Avoiding reinventing the wheel

Posted by  Shawn Callahan —July 9, 2008
Filed in Strategy

When we help organisations develop their knowledge strategies we encourage them to focus their efforts on a few areas. We have listed some of the areas that have emerged in past projects and we tend to use this list as a starting point. One of the focus areas is ‘Avoid reinventing the wheel’ and I was thinking, what one behaviour could you change that would have a major impact in achieving this objective?

Perhaps this is it. Whenever a proposal is put to a leader they ask these questions:

Have we done this before? What happened then? Please demonstrate to me that you have done a good job looking.

Has anyone else done this before? Can we find out?
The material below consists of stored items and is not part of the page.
/-- One constructor per row of spec/opcode_table.json: the rows with an operand first, then the others, each
part in the table's order (Lean's compiler takes no constructor with fields past the 244th); the eleven rows of undefined
bytes share the mnemonic and the constructor `undefined`, which carries the byte (log entry 10). `n` is an
immediate n8 or n16, `e` a displacement e8 (30_encoding.md R178). -/
inductive Instr where
  | ldBcN16 (n : Word)
  | ldBN8 (n : Byte)
  | ldIndN16Sp (n : Word)
  | ldCN8 (n : Byte)
  | ldDeN16 (n : Word)
  | ldDN8 (n : Byte)
  | jrE8 (e : Byte)
  | ldEN8 (n : Byte)
  | jrNzE8 (e : Byte)
  | ldHlN16 (n : Word)
  | ldHN8 (n : Byte)
  | jrZE8 (e : Byte)
  | ldLN8 (n : Byte)
  | jrNcE8 (e : Byte)
  | ldSpN16 (n : Word)
  | ldIndHlN8 (n : Byte)
  | jrCE8 (e : Byte)
  | ldAN8 (n : Byte)
  | jpNzN16 (n : Word)
  | jpN16 (n : Word)
  | callNzN16 (n : Word)
  | addAN8 (n : Byte)
  | jpZN16 (n : Word)
  | callZN16 (n : Word)
  | callN16 (n : Word)
  | adcAN8 (n : Byte)
  | jpNcN16 (n : Word)
  | undefined (op : Byte)
  | callNcN16 (n : Word)
  | subN8 (n : Byte)
  | jpCN16 (n : Word)
  | callCN16 (n : Word)
  | sbcAN8 (n : Byte)
  | ldhIndN8A (n : Byte)
  | andN8 (n : Byte)
  | addSpE8 (e : Byte)
  | ldIndN16A (n : Word)
  | xorN8 (n : Byte)
  | ldhAIndN8 (n : Byte)
  | orN8 (n : Byte)
  | ldHlSpE8 (e : Byte)
  | ldAIndN16 (n : Word)
  | cpN8 (n : Byte)
  | nop
  | ldIndBcA
  | incBc
  | incB
  | decB
  | rlca
  | addHlBc
  | ldAIndBc
  | decBc
  | incC
  | decC
  | rrca
  | stop
  | ldIndDeA
  | incDe
  | incD
  | decD
  | rla
  | addHlDe
  | ldAIndDe
  | decDe
  | incE
  | decE
  | rra
  | ldIndHliA
  | incHl
  | incH
  | decH
  | daa
  | addHlHl
  | ldAIndHli
  | decHl
  | incL
  | decL
  | cpl
  | ldIndHldA
  | incSp
  | incIndHl
  | decIndHl
  | scf
  | addHlSp
  | ldAIndHld
  | decSp
  | incA
  | decA
  | ccf
  | ldBB
  | ldBC
  | ldBD
  | ldBE
  | ldBH
  | ldBL
  | ldBIndHl
  | ldBA
  | ldCB
  | ldCC
  | ldCD
  | ldCE
  | ldCH
  | ldCL
  | ldCIndHl
  | ldCA
  | ldDB
  | ldDC
  | ldDD
  | ldDE
  | ldDH
  | ldDL
  | ldDIndHl
  | ldDA
  | ldEB
  | ldEC
  | ldED
  | ldEE
  | ldEH
  | ldEL
  | ldEIndHl
  | ldEA
  | ldHB
  | ldHC
  | ldHD
  | ldHE
  | ldHH
  | ldHL
  | ldHIndHl
  | ldHA
  | ldLB
  | ldLC
  | ldLD
  | ldLE
  | ldLH
  | ldLL
  | ldLIndHl
  | ldLA
  | ldIndHlB
  | ldIndHlC
  | ldIndHlD
  | ldIndHlE
  | ldIndHlH
  | ldIndHlL
  | halt
  | ldIndHlA
  | ldAB
  | ldAC
  | ldAD
  | ldAE
  | ldAH
  | ldAL
  | ldAIndHl
  | ldAA
  | addAB
  | addAC
  | addAD
  | addAE
  | addAH
  | addAL
  | addAIndHl
  | addAA
  | adcAB
  | adcAC
  | adcAD
  | adcAE
  | adcAH
  | adcAL
  | adcAIndHl
  | adcAA
  | subB
  | subC
  | subD
  | subE
  | subH
  | subL
  | subIndHl
  | subA
  | sbcAB
  | sbcAC
  | sbcAD
  | sbcAE
  | sbcAH
  | sbcAL
  | sbcAIndHl
  | sbcAA
  | andB
  | andC
  | andD
  | andE
  | andH
  | andL
  | andIndHl
  | andA
  | xorB
  | xorC
  | xorD
  | xorE
  | xorH
  | xorL
  | xorIndHl
  | xorA
  | orB
  | orC
  | orD
  | orE
  | orH
  | orL
  | orIndHl
  | orA
  | cpB
  | cpC
  | cpD
  | cpE
  | cpH
  | cpL
  | cpIndHl
  | cpA
  | retNz
  | popBc
  | pushBc
  | rst00
  | retZ
  | ret
  | prefixCb
  | rst08
  | retNc
  | popDe
  | pushDe
  | rst10
  | retC
  | reti
  | rst18
  | popHl
  | ldhIndCA
  | pushHl
  | rst20
  | jpHl
  | rst28
  | popAf
  | ldhAIndC
  | di
  | pushAf
  | rst30
  | ldSpHl
  | ei
  | rst38
  | rlcB
  | rlcC
  | rlcD
  | rlcE
  | rlcH
  | rlcL
  | rlcIndHl
  | rlcA
  | rrcB
  | rrcC
  | rrcD
  | rrcE
  | rrcH
  | rrcL
  | rrcIndHl
  | rrcA
  | rlB
  | rlC
  | rlD
  | rlE
  | rlH
  | rlL
  | rlIndHl
  | rlA
  | rrB
  | rrC
  | rrD
  | rrE
  | rrH
  | rrL
  | rrIndHl
  | rrA
  | slaB
  | slaC
  | slaD
  | slaE
  | slaH
  | slaL
  | slaIndHl
  | slaA
  | sraB
  | sraC
  | sraD
  | sraE
  | sraH
  | sraL
  | sraIndHl
  | sraA
  | swapB
  | swapC
  | swapD
  | swapE
  | swapH
  | swapL
  | swapIndHl
  | swapA
  | srlB
  | srlC
  | srlD
  | srlE
  | srlH
  | srlL
  | srlIndHl
  | srlA
  | bit0B
  | bit0C
  | bit0D
  | bit0E
  | bit0H
  | bit0L
  | bit0IndHl
  | bit0A
  | bit1B
  | bit1C
  | bit1D
  | bit1E
  | bit1H
  | bit1L
  | bit1IndHl
  | bit1A
  | bit2B
  | bit2C
  | bit2D
  | bit2E
  | bit2H
  | bit2L
  | bit2IndHl
  | bit2A
  | bit3B
  | bit3C
  | bit3D
  | bit3E
  | bit3H
  | bit3L
  | bit3IndHl
  | bit3A
  | bit4B
  | bit4C
  | bit4D
  | bit4E
  | bit4H
  | bit4L
  | bit4IndHl
  | bit4A
  | bit5B
  | bit5C
  | bit5D
  | bit5E
  | bit5H
  | bit5L
  | bit5IndHl
  | bit5A
  | bit6B
  | bit6C
  | bit6D
  | bit6E
  | bit6H
  | bit6L
  | bit6IndHl
  | bit6A
  | bit7B
  | bit7C
  | bit7D
  | bit7E
  | bit7H
  | bit7L
  | bit7IndHl
  | bit7A
  | res0B
  | res0C
  | res0D
  | res0E
  | res0H
  | res0L
  | res0IndHl
  | res0A
  | res1B
  | res1C
  | res1D
  | res1E
  | res1H
  | res1L
  | res1IndHl
  | res1A
  | res2B
  | res2C
  | res2D
  | res2E
  | res2H
  | res2L
  | res2IndHl
  | res2A
  | res3B
  | res3C
  | res3D
  | res3E
  | res3H
  | res3L
  | res3IndHl
  | res3A
  | res4B
  | res4C
  | res4D
  | res4E
  | res4H
  | res4L
  | res4IndHl
  | res4A
  | res5B
  | res5C
  | res5D
  | res5E
  | res5H
  | res5L
  | res5IndHl
  | res5A
  | res6B
  | res6C
  | res6D
  | res6E
  | res6H
  | res6L
  | res6IndHl
  | res6A
  | res7B
  | res7C
  | res7D
  | res7E
  | res7H
  | res7L
  | res7IndHl
  | res7A
  | set0B
  | set0C
  | set0D
  | set0E
  | set0H
  | set0L
  | set0IndHl
  | set0A
  | set1B
  | set1C
  | set1D
  | set1E
  | set1H
  | set1L
  | set1IndHl
  | set1A
  | set2B
  | set2C
  | set2D
  | set2E
  | set2H
  | set2L
  | set2IndHl
  | set2A
  | set3B
  | set3C
  | set3D
  | set3E
  | set3H
  | set3L
  | set3IndHl
  | set3A
  | set4B
  | set4C
  | set4D
  | set4E
  | set4H
  | set4L
  | set4IndHl
  | set4A
  | set5B
  | set5C
  | set5D
  | set5E
  | set5H
  | set5L
  | set5IndHl
  | set5A
  | set6B
  | set6C
  | set6D
  | set6E
  | set6H
  | set6L
  | set6IndHl
  | set6A
  | set7B
  | set7C
  | set7D
  | set7E
  | set7H
  | set7L
  | set7IndHl
  | set7A
  deriving DecidableEq, Repr

namespace Instr

/-- LD r,r' (40_loads.md R200). -/
def ldRegReg : Reg8 → Reg8 → Instr
  | .b, .b => .ldBB
  | .b, .c => .ldBC
  | .b, .d => .ldBD
  | .b, .e => .ldBE
  | .b, .h => .ldBH
  | .b, .l => .ldBL
  | .b, .a => .ldBA
  | .c, .b => .ldCB
  | .c, .c => .ldCC
  | .c, .d => .ldCD
  | .c, .e => .ldCE
  | .c, .h => .ldCH
  | .c, .l => .ldCL
  | .c, .a => .ldCA
  | .d, .b => .ldDB
  | .d, .c => .ldDC
  | .d, .d => .ldDD
  | .d, .e => .ldDE
  | .d, .h => .ldDH
  | .d, .l => .ldDL
  | .d, .a => .ldDA
  | .e, .b => .ldEB
  | .e, .c => .ldEC
  | .e, .d => .ldED
  | .e, .e => .ldEE
  | .e, .h => .ldEH
  | .e, .l => .ldEL
  | .e, .a => .ldEA
  | .h, .b => .ldHB
  | .h, .c => .ldHC
  | .h, .d => .ldHD
  | .h, .e => .ldHE
  | .h, .h => .ldHH
  | .h, .l => .ldHL
  | .h, .a => .ldHA
  | .l, .b => .ldLB
  | .l, .c => .ldLC
  | .l, .d => .ldLD
  | .l, .e => .ldLE
  | .l, .h => .ldLH
  | .l, .l => .ldLL
  | .l, .a => .ldLA
  | .a, .b => .ldAB
  | .a, .c => .ldAC
  | .a, .d => .ldAD
  | .a, .e => .ldAE
  | .a, .h => .ldAH
  | .a, .l => .ldAL
  | .a, .a => .ldAA

/-- LD r,(HL) (40_loads.md R202). -/
def ldRegInd : Reg8 → Instr
  | .b => .ldBIndHl
  | .c => .ldCIndHl
  | .d => .ldDIndHl
  | .e => .ldEIndHl
  | .h => .ldHIndHl
  | .l => .ldLIndHl
  | .a => .ldAIndHl

/-- LD (HL),r (40_loads.md R203). -/
def ldIndReg : Reg8 → Instr
  | .b => .ldIndHlB
  | .c => .ldIndHlC
  | .d => .ldIndHlD
  | .e => .ldIndHlE
  | .h => .ldIndHlH
  | .l => .ldIndHlL
  | .a => .ldIndHlA

/-- LD r,n8 (40_loads.md R201). -/
def ldRegImm : Reg8 → Byte → Instr
  | .b, n => .ldBN8 n
  | .c, n => .ldCN8 n
  | .d, n => .ldDN8 n
  | .e, n => .ldEN8 n
  | .h, n => .ldHN8 n
  | .l, n => .ldLN8 n
  | .a, n => .ldAN8 n

/-- LD A,(rr) (40_loads.md R205, R207, R208). -/
def ldAFrom : Rpm → Instr
  | .bc => .ldAIndBc
  | .de => .ldAIndDe
  | .hli => .ldAIndHli
  | .hld => .ldAIndHld

/-- LD (rr),A (40_loads.md R206, R209, R210). -/
def ldToA : Rpm → Instr
  | .bc => .ldIndBcA
  | .de => .ldIndDeA
  | .hli => .ldIndHliA
  | .hld => .ldIndHldA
I can just imagine what might happen the first few times these questions are asked. The proposer returns to their desk and asks if it is at all possible to find out what has happened in the past. Some solutions will be offered but there will be gaps and new approaches will be required. The business lines will then put pressure on the services lines of the business to provide a solution. Improvements will be made and the organisation will incrementally improve their ability to avoid reinventing the wheel.

About  Shawn Callahan

Shawn, author of Putting Stories to Work, is one of the world's leading business storytelling consultants. He helps executive teams find and tell the story of their strategy. When he is not working on strategy communication, Shawn is helping leaders find and tell business stories to engage, to influence and to inspire. Shawn works with Global 1000 companies including Shell, IBM, SAP, Bayer, Microsoft & Danone. Connect with Shawn on:

Comments

  1. Matthew says:

    The issue is always over the definition of “wheel” and a search discovers that we have done something like a wheel before but that one was white and now we need a red one. The inexact art is deciding whether it is easier to build the red wheel reusing the techniques used for the white one or to build it from scratch. I’ve seen may attempts to reuse ideas, particularly software code, fail because the differences between the two cases proved to be greater than first thought. Sometimes reinventing the wheel is the right thing to do.

  2. ken says:

    How about Kevin Kelly’s compiled-negative-results, both encouraging the habit of logging, recording, writing (even sharing, gulp) and also to embrace-failure not as failure but as (joint) exploration.